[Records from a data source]
====

/-- The end of a command in flight at the leader (07 R135 to R138): an ECHO of its id and generation ends it, marked for the leader,
COMPLETE if the applied set holds every expected position, else PARTIAL; the echo timer ends it TIMEOUT; the next head is
dispatched at the same event. Its applied set until its own ECHO, position 1, is the model's choice (log entry 38). Another
ECHO is late, or stale by its generation. -/
def Obligations.EchoesEndTheCommandInFlight : Prop :=
  ∀ (s : State) (p : PortId) (q : PairId) (seq gen id : Nat) (applied : PosSet) (c d : DoorCmd) (rest : List DoorCmd)
      (f : InFlight),
    s.operationalLeader = true →
    s.cc.claim = some (other p) →
    let marked := if s.dcu.lastDoor = some { gen, id, applied := true } then applied ||| posBit 1 else applied
    (deliversNow s p q seq → gen = s.cc.gen → s.dcu.inFlight = some f → c.id = id →
      (s.dcu.queue = [c] → completes (exec (.echo p q seq gen id applied) s) fun t =>
        t.dcu = { s.dcu with
          queue := [], inFlight := none, echoTimer := none,
          results := joinResults s.dcu.results [{
            cmd := c, range := some (f.first, f.last), applied := some marked,
            ending := if f.expected &&& ~~~marked = 0 then .complete else .partialEnd }] } ∧
        (s.hl.masked .doorResult = true → told t .doorResult) ∧ t.cc = s.cc ∧ t.se = s.se ∧ t.ha = s.ha ∧
        portsBut s t p ∧ sameSystem s t ∧ sameHost s t) ∧
      (s.dcu.queue = c :: d :: rest → d.window = 0 → 2 ≤ s.consistN →
        completes (exec (.echo p q seq gen id applied) s) fun t =>
          t.dcu.queue = d :: rest ∧ t.dcu.echoTimer = some 0 ∧
          t.dcu.inFlight = some { first := 1, last := s.consistN, expected := s.expectedSet 1 s.consistN, applied := posBit 1 } ∧
          t.dcu.lastDoor = some { gen, id := d.id, applied := true } ∧
          (d.action = .release → t.dcu.trainClosed = false ∧ t.dcu.fence = (s.dcu.fence || s.se.outstanding.isSome)) ∧
          portsBut (s.offer p
            { gen, body := .door d.id (actionCode d.action) (trainSideCode d.side) 1 s.consistN }) t p)) ∧
    (deliversNow s p q seq → gen = s.cc.gen →
      s.dcu.inFlight = none ∨ s.dcu.queue.head?.map DoorCmd.id ≠ some id →
      completes (exec (.echo p q seq gen id applied) s) fun t =>
        t.dcu = { s.dcu with lateEchoes := min 65535 (s.dcu.lateEchoes + 1) } ∧ t.cc = s.cc ∧ t.se = s.se ∧
        t.ha = s.ha ∧ portsBut s t p ∧ sameSystem s t ∧ sameHost s t) ∧
    (deliversNow s p q seq → gen ≠ s.cc.gen → completes (exec (.echo p q seq gen id applied) s) fun t =>
      portsBut (s.countStale p) t p ∧ sameNode s t ∧ sameSystem s t ∧ sameHost s t) ∧
    (s.ticking = true → timerDue s.dcu.echoTimer 300 = true → s.dcu.inFlight = some f → s.dcu.queue = [c] →
      completes (exec .echoTimerExpiry s) fun t =>
        t.dcu = { s.dcu with
          queue := [], inFlight := none, echoTimer := none,
          results := joinResults s.dcu.results
            [{ cmd := c, range := some (f.first, f.last), ending := .timeout, applied := none }] } ∧
        (s.hl.masked .doorResult = true → told t .doorResult) ∧ t.cc = s.cc ∧ t.se = s.se ∧ t.ha = s.ha ∧
        samePorts s t ∧ sameSystem s t ∧ sameHost s t)

/-- A GRANT at a member (08 R148 to R150): an OPERATIONAL node within N takes its entry, with its watchdog from 0; below N with a
neighbour beyond it sends the same GRANT on. A wrong generation counts as stale, a field out of its range as malformed. That generation 0
counts as stale at every node is the model's reading (log entry 21). -/
def Obligations.NodesTakeAndPassAGrant : Prop :=
  ∀ (s : State) (p : PortId) (q : PairId) (seq gen cause number n : Nat) (grants : List Nat) (c : GrantCause) (k : Option Nat),
    deliversNow s p q seq →
    s.cc.claim = none →
    s.cc.front = some p →
    grants ≠ [] →
    grants.length ≤ 32 →
    (gen = s.cc.gen → gen ≠ 0 → s.cc.node.inConsist = true → grantCauseOfCode cause = some c →
      sweepNumberOfCode number = some k → n = grants.length → (∀ g ∈ grants, g ≤ 7) →
      completes (exec (.grant p q seq gen cause number n grants) s) fun t =>
        t.ha = (if s.cc.node = .operational ∧ s.pos ≤ n then { s.ha with
            held := grants.getD (s.pos - 1) 0, watchdog := some 0, lastTaken := some { gen, cause := c, number := k } }
          else s.ha) ∧
        (t.ha.held ≠ s.ha.held → s.hl.masked .grant = true → told t .grant) ∧
        t.cc = s.cc ∧ t.se = s.se ∧ t.dcu = s.dcu ∧ sameSystem s t ∧ sameHost s t ∧
        (s.pos < n ∧ s.hasNeighbour (other p) = true → portsBut (s.offer (other p)
          { gen, body := .grant cause number n grants }) t p) ∧
        (n ≤ s.pos ∨ s.hasNeighbour (other p) = false → portsBut s t p)) ∧
    (gen = s.cc.gen → gen ≠ 0 →
      3 < cause ∨ 15 < number ∧ number ≠ 255 ∨ n ≠ grants.length ∨ (∃ g ∈ grants, 7 < g) →
      completes (exec (.grant p q seq gen cause number n grants) s) fun t =>
        portsBut (s.countMalformed p) t p ∧ sameNode s t ∧ sameSystem s t ∧ sameHost s t) ∧
    (gen ≠ s.cc.gen ∨ gen = 0 → completes (exec (.grant p q seq gen cause number n grants) s) fun t =>
      portsBut (s.countStale p) t p ∧ sameNode s t ∧ sameSystem s t ∧ sameHost s t)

====

WHAT IS EXPECTED. Starting with the line above that holds "s.dcu.inFlight = none" and stopping with the line that holds "(gen = s.cc.gen → gen ≠ 0 → s.cc.node.inConsist", reproduce each line exactly, omitting all other lines.

EXERCISE RESULT.
      s.dcu.inFlight = none ∨ s.dcu.queue.head?.map DoorCmd.id ≠ some id →
      completes (exec (.echo p q seq gen id applied) s) fun t =>
        t.dcu = { s.dcu with lateEchoes := min 65535 (s.dcu.lateEchoes + 1) } ∧ t.cc = s.cc ∧ t.se = s.se ∧
        t.ha = s.ha ∧ portsBut s t p ∧ sameSystem s t ∧ sameHost s t) ∧
    (deliversNow s p q seq → gen ≠ s.cc.gen → completes (exec (.echo p q seq gen id applied) s) fun t =>
      portsBut (s.countStale p) t p ∧ sameNode s t ∧ sameSystem s t ∧ sameHost s t) ∧
    (s.ticking = true → timerDue s.dcu.echoTimer 300 = true → s.dcu.inFlight = some f → s.dcu.queue = [c] →
      completes (exec .echoTimerExpiry s) fun t =>
        t.dcu = { s.dcu with
          queue := [], inFlight := none, echoTimer := none,
          results := joinResults s.dcu.results
            [{ cmd := c, range := some (f.first, f.last), ending := .timeout, applied := none }] } ∧
        (s.hl.masked .doorResult = true → told t .doorResult) ∧ t.cc = s.cc ∧ t.se = s.se ∧ t.ha = s.ha ∧
        samePorts s t ∧ sameSystem s t ∧ sameHost s t)

/-- A GRANT at a member (08 R148 to R150): an OPERATIONAL node within N takes its entry, with its watchdog from 0; below N with a
neighbour beyond it sends the same GRANT on. A wrong generation counts as stale, a field out of its range as malformed. That generation 0
counts as stale at every node is the model's reading (log entry 21). -/
def Obligations.NodesTakeAndPassAGrant : Prop :=
  ∀ (s : State) (p : PortId) (q : PairId) (seq gen cause number n : Nat) (grants : List Nat) (c : GrantCause) (k : Option Nat),
    deliversNow s p q seq →
    s.cc.claim = none →
    s.cc.front = some p →
    grants ≠ [] →
    grants.length ≤ 32 →
    (gen = s.cc.gen → gen ≠ 0 → s.cc.node.inConsist = true → grantCauseOfCode cause = some c →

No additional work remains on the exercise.